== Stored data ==
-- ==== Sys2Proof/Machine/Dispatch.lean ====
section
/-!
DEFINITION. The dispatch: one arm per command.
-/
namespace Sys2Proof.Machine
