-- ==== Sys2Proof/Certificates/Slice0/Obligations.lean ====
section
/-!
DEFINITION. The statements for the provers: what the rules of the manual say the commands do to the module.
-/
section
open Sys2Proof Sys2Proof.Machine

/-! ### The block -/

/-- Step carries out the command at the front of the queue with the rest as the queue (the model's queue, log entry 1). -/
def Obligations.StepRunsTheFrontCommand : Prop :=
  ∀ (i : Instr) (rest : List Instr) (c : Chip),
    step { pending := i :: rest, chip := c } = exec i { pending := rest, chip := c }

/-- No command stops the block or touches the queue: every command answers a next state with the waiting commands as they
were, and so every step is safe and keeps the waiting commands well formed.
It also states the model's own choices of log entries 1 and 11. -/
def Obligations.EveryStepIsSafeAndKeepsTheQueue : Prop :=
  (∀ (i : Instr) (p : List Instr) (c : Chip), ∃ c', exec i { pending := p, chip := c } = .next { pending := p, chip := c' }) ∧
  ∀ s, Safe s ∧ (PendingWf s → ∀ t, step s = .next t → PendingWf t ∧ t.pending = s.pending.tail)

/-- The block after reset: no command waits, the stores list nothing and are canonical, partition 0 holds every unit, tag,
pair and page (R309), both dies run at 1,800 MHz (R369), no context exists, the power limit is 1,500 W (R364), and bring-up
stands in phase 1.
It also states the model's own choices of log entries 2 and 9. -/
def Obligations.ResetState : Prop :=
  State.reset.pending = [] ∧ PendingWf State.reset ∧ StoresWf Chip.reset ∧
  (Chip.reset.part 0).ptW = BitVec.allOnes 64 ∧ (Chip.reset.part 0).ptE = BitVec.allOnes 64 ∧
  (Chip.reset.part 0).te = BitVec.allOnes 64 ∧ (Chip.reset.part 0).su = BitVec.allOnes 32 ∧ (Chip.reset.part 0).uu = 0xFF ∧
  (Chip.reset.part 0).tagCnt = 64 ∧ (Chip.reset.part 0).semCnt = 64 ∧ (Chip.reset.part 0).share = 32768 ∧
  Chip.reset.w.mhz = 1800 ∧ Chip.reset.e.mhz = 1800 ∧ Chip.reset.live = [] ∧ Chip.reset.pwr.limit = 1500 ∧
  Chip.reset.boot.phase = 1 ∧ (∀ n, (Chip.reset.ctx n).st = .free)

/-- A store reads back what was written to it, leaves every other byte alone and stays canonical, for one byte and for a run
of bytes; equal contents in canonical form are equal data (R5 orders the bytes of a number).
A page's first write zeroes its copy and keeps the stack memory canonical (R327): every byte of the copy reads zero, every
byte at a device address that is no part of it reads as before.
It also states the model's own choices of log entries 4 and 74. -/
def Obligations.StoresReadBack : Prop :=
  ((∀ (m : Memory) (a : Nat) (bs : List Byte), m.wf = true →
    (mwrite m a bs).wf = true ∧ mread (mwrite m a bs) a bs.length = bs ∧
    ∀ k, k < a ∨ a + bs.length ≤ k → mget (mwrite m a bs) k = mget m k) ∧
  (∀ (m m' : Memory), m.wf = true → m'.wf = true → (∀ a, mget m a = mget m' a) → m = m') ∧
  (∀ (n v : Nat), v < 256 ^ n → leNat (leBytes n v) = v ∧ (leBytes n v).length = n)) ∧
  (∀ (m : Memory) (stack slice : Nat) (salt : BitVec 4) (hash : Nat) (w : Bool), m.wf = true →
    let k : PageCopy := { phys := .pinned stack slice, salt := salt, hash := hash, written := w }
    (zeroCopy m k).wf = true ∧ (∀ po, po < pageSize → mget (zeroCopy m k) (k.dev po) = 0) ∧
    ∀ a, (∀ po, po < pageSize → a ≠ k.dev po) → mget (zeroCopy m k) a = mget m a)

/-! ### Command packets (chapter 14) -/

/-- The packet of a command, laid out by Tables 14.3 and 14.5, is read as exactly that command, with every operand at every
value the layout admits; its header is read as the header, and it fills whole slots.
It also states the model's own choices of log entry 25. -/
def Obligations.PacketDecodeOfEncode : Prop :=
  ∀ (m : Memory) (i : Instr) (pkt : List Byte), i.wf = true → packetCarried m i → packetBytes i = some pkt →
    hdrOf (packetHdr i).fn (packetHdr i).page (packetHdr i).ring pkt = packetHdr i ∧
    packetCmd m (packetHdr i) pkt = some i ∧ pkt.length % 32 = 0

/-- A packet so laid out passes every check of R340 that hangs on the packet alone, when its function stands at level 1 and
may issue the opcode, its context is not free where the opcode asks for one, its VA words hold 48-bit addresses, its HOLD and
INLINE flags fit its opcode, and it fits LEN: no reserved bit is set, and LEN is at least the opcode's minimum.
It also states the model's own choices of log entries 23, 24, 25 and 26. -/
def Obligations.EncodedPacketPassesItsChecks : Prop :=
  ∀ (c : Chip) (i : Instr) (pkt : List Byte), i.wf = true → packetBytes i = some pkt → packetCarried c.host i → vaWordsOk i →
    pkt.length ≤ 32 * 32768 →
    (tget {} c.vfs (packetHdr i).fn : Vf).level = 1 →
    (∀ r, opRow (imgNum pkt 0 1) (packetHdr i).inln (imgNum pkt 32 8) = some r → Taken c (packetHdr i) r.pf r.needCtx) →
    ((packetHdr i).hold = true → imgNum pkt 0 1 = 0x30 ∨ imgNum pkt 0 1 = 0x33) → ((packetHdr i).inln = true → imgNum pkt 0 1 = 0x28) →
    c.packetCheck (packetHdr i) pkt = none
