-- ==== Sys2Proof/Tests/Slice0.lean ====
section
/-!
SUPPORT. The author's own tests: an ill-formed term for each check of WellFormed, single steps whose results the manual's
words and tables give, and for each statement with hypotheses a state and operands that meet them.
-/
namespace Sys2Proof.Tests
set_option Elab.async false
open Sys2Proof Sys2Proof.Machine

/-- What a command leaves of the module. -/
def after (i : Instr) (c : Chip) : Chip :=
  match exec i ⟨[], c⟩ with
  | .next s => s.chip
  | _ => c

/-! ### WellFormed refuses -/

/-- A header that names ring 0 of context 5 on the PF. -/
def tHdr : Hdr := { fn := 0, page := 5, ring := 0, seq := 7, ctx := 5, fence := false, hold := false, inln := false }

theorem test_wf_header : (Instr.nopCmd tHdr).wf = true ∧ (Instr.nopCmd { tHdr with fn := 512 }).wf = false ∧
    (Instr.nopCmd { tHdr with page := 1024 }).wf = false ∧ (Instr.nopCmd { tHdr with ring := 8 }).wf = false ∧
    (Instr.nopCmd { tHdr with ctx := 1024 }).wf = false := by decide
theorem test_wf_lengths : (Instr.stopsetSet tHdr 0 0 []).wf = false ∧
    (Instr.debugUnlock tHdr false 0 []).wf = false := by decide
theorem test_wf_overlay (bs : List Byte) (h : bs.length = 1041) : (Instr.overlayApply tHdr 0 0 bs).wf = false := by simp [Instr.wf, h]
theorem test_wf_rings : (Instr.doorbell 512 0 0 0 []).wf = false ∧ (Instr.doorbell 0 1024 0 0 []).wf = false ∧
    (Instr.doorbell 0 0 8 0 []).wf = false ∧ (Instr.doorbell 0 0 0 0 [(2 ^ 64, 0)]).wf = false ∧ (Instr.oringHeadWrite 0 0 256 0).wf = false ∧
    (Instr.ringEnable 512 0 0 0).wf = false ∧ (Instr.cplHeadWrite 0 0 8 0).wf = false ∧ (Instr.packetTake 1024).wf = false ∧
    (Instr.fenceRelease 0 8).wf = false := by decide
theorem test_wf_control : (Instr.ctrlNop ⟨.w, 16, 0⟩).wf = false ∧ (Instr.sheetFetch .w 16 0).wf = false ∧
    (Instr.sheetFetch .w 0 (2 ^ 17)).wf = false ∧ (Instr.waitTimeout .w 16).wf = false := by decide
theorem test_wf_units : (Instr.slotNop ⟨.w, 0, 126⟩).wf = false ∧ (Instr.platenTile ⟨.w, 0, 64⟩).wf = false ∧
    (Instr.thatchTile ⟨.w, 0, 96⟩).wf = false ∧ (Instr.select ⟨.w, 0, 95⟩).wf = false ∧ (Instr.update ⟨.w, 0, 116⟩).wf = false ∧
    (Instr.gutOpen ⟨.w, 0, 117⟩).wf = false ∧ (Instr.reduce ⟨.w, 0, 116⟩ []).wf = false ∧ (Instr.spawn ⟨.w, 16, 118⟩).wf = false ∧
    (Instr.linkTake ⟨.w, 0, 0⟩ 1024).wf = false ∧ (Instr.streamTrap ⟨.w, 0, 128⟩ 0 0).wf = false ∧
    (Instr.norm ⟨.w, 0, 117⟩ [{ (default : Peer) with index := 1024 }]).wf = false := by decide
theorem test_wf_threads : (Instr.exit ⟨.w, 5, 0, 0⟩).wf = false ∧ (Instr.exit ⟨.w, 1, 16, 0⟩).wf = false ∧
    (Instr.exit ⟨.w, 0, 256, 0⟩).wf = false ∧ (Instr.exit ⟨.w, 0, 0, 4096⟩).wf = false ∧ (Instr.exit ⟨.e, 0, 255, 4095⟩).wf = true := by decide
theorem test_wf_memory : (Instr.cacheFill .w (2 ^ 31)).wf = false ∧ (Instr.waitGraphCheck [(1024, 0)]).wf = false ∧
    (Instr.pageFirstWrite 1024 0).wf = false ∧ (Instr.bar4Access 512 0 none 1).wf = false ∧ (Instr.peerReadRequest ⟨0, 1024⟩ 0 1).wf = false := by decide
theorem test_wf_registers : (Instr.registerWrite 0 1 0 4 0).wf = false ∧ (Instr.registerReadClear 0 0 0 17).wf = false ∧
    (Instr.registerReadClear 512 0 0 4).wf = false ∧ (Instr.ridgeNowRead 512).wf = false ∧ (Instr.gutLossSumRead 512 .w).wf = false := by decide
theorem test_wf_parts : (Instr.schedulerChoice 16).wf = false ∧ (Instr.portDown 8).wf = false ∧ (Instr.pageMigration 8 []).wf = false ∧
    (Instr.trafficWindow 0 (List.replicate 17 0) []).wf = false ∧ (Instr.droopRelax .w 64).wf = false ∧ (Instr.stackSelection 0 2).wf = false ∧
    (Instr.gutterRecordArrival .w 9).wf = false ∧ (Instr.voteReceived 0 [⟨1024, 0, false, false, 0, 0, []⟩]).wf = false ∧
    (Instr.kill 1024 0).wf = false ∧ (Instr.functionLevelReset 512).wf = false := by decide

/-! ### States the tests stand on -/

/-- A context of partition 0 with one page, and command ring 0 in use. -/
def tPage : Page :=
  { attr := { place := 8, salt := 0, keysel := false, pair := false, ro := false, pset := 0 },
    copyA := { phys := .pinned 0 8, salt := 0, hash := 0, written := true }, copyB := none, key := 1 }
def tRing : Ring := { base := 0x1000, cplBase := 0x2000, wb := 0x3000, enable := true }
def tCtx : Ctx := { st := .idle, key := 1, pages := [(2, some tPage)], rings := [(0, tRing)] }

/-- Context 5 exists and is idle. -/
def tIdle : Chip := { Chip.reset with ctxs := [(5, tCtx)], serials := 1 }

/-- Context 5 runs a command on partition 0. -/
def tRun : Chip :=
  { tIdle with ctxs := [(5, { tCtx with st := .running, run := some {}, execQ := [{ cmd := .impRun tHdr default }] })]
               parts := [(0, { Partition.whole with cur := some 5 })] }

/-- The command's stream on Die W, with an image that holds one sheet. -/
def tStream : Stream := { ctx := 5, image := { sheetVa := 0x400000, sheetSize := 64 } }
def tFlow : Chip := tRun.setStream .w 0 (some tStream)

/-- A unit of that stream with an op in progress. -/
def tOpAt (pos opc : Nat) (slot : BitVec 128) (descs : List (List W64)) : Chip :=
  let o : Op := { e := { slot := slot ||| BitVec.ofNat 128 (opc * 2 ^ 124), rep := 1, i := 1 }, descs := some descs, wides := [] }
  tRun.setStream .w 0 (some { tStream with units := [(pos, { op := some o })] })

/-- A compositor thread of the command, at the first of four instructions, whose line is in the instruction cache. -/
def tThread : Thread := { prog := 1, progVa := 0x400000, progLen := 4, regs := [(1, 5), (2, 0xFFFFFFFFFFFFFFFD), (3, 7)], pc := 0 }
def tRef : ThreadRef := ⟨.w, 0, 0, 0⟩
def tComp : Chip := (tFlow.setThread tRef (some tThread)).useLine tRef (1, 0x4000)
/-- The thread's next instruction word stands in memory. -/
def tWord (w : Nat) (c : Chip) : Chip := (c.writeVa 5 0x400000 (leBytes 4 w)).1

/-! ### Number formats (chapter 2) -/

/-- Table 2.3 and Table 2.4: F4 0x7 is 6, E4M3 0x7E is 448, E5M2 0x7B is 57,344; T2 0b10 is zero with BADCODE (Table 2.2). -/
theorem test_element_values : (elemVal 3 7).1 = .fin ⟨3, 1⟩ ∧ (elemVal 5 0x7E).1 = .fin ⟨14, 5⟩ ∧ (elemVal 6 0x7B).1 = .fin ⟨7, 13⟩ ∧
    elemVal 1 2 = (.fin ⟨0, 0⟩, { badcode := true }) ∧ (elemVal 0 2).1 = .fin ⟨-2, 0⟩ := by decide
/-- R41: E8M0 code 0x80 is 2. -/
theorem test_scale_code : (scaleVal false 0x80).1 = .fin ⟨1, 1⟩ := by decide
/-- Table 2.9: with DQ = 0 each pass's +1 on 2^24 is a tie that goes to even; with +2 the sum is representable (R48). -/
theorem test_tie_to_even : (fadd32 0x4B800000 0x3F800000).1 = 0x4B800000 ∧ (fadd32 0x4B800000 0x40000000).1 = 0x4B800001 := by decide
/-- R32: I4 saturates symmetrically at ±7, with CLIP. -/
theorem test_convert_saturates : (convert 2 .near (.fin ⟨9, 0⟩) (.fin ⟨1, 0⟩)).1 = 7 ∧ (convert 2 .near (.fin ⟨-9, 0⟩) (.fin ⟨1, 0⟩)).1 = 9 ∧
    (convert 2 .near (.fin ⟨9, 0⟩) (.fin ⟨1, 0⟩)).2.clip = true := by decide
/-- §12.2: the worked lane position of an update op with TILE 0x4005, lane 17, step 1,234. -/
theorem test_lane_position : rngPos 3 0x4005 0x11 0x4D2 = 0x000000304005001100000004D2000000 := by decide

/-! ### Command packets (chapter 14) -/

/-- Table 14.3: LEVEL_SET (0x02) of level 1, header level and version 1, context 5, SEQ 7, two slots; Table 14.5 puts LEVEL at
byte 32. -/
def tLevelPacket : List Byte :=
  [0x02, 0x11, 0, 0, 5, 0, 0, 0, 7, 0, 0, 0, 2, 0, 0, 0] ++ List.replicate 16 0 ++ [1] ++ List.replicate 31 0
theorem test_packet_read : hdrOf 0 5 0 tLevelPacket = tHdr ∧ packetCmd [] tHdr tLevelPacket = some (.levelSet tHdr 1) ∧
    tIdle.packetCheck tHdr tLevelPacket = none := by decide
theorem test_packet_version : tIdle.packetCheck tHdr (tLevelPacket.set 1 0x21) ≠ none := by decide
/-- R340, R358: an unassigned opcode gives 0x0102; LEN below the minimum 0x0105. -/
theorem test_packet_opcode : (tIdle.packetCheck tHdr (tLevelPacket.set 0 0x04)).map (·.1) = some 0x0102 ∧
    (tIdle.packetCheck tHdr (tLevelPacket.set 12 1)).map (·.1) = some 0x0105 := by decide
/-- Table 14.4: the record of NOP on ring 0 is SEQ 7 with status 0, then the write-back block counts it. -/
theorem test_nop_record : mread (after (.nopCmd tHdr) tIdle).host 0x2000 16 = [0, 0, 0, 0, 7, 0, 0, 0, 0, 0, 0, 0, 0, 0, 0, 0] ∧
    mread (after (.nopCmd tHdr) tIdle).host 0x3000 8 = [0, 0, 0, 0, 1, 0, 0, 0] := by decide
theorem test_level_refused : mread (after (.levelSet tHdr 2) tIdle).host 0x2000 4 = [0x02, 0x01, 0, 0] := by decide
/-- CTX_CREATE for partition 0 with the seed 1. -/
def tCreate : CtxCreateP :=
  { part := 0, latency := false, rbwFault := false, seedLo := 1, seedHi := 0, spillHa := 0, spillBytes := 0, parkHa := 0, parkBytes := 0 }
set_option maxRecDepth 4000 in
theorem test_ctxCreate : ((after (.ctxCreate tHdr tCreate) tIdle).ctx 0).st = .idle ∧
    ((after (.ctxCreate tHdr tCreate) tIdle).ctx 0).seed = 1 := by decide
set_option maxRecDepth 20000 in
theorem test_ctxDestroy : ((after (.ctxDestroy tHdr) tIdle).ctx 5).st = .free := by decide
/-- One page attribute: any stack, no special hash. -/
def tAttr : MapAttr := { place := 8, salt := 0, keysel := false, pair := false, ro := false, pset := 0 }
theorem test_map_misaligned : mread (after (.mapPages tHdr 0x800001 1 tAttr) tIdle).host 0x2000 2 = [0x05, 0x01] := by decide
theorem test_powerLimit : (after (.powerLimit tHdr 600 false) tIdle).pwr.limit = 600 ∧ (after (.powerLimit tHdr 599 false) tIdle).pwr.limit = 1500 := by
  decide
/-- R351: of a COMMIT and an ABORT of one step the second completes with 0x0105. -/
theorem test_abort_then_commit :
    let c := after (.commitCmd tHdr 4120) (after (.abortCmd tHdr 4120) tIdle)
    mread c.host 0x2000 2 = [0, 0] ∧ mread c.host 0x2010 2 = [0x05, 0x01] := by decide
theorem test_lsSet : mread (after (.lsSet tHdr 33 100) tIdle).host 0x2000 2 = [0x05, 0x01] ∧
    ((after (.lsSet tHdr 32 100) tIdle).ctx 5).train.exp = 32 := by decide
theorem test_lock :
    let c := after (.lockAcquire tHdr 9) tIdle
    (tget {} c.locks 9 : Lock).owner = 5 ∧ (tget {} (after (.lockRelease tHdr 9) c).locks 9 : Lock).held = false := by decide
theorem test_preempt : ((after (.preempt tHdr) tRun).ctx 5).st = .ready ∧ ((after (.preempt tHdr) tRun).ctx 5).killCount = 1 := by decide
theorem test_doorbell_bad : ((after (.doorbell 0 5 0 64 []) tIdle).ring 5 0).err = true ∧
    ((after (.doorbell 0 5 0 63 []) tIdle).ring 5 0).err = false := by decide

== TRY IT ==
Would you please copy exactly the part of the entries above that begins at the line containing "def tRing : Ring" and ends at the line containing "tStream with units", both lines included?

== RESPONSE BELOW ==
def tRing : Ring := { base := 0x1000, cplBase := 0x2000, wb := 0x3000, enable := true }
def tCtx : Ctx := { st := .idle, key := 1, pages := [(2, some tPage)], rings := [(0, tRing)] }

/-- Context 5 exists and is idle. -/
def tIdle : Chip := { Chip.reset with ctxs := [(5, tCtx)], serials := 1 }

/-- Context 5 runs a command on partition 0. -/
def tRun : Chip :=
  { tIdle with ctxs := [(5, { tCtx with st := .running, run := some {}, execQ := [{ cmd := .impRun tHdr default }] })]
               parts := [(0, { Partition.whole with cur := some 5 })] }

/-- The command's stream on Die W, with an image that holds one sheet. -/
def tStream : Stream := { ctx := 5, image := { sheetVa := 0x400000, sheetSize := 64 } }
def tFlow : Chip := tRun.setStream .w 0 (some tStream)

/-- A unit of that stream with an op in progress. -/
def tOpAt (pos opc : Nat) (slot : BitVec 128) (descs : List (List W64)) : Chip :=
  let o : Op := { e := { slot := slot ||| BitVec.ofNat 128 (opc * 2 ^ 124), rep := 1, i := 1 }, descs := some descs, wides := [] }
  tRun.setStream .w 0 (some { tStream with units := [(pos, { op := some o })] })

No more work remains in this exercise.